Problem requirements. Search the listing below for the word "head" and copy each line where it appears.

** Opening The input block **

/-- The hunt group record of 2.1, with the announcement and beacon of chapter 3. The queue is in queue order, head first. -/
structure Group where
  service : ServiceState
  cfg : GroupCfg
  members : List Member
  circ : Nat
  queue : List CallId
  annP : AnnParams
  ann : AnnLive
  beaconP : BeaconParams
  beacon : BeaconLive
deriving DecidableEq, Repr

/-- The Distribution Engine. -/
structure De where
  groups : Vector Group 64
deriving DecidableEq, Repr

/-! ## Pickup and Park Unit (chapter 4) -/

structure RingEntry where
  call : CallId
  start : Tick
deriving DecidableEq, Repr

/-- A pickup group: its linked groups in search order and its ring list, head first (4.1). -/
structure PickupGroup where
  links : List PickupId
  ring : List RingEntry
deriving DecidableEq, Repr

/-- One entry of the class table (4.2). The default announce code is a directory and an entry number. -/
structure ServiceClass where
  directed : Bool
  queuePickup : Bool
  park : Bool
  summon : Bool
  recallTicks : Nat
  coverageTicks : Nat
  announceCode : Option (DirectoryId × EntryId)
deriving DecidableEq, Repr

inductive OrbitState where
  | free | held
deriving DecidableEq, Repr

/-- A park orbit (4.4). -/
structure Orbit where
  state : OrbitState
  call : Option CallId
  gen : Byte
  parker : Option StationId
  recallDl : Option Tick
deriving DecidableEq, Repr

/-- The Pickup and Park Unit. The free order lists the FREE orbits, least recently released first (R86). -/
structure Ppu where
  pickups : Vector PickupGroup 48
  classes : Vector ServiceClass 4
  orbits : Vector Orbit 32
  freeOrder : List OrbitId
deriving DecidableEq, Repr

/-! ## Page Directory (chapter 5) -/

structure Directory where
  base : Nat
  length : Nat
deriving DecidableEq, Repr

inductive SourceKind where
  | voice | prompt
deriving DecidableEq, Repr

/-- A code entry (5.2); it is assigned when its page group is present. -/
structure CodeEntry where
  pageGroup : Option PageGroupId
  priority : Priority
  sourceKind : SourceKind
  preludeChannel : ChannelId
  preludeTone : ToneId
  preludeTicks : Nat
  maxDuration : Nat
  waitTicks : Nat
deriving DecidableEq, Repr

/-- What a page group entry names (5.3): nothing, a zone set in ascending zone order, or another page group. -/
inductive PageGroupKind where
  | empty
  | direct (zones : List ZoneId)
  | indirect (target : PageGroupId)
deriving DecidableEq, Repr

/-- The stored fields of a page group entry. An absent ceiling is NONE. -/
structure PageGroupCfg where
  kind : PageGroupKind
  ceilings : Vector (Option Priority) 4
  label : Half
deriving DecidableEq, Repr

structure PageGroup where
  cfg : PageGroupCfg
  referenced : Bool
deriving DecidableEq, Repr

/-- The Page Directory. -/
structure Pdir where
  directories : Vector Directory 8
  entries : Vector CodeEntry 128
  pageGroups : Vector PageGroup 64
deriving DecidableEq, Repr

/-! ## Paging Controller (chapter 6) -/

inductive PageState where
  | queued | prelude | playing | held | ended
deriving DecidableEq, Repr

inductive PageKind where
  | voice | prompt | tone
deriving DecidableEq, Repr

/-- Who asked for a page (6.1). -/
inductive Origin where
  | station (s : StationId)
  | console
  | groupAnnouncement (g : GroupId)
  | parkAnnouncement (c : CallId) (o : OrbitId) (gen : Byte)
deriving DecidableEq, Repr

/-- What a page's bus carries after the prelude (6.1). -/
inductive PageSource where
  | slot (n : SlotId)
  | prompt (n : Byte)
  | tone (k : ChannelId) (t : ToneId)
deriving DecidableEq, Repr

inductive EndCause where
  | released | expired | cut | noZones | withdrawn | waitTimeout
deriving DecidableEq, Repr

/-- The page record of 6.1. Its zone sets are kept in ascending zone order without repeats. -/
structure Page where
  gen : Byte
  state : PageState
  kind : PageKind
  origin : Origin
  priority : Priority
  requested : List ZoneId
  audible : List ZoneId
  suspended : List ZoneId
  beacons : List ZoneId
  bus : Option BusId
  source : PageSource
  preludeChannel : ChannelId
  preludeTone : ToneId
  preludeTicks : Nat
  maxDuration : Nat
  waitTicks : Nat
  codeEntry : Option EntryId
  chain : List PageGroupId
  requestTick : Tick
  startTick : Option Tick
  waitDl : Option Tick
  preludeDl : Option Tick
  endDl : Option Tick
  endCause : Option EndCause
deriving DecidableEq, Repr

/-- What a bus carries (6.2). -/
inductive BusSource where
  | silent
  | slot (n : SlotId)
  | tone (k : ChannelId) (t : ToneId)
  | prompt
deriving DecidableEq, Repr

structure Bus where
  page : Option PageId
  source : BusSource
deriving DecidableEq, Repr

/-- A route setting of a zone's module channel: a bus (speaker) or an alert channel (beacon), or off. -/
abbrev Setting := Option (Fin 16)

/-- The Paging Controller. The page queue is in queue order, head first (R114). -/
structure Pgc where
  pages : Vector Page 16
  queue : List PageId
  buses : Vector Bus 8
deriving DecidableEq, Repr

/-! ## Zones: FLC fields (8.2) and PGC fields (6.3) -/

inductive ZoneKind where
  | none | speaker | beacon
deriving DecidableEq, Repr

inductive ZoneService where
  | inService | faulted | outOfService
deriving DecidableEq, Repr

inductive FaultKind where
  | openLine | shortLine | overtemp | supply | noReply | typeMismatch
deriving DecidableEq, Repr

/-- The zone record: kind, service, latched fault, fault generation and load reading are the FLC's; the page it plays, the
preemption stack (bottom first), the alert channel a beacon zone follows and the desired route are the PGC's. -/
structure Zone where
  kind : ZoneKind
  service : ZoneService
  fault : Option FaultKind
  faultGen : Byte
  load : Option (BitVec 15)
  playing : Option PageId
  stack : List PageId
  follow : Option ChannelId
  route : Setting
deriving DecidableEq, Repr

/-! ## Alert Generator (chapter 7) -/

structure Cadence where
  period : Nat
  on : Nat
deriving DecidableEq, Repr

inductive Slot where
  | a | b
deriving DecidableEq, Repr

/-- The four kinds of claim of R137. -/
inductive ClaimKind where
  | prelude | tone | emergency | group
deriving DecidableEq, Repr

** Closing The input block **

Your response.
/-- The hunt group record of 2.1, with the announcement and beacon of chapter 3. The queue is in queue order, head first. -/
/-- A pickup group: its linked groups in search order and its ring list, head first (4.1). -/
/-- The Paging Controller. The page queue is in queue order, head first (R114). -/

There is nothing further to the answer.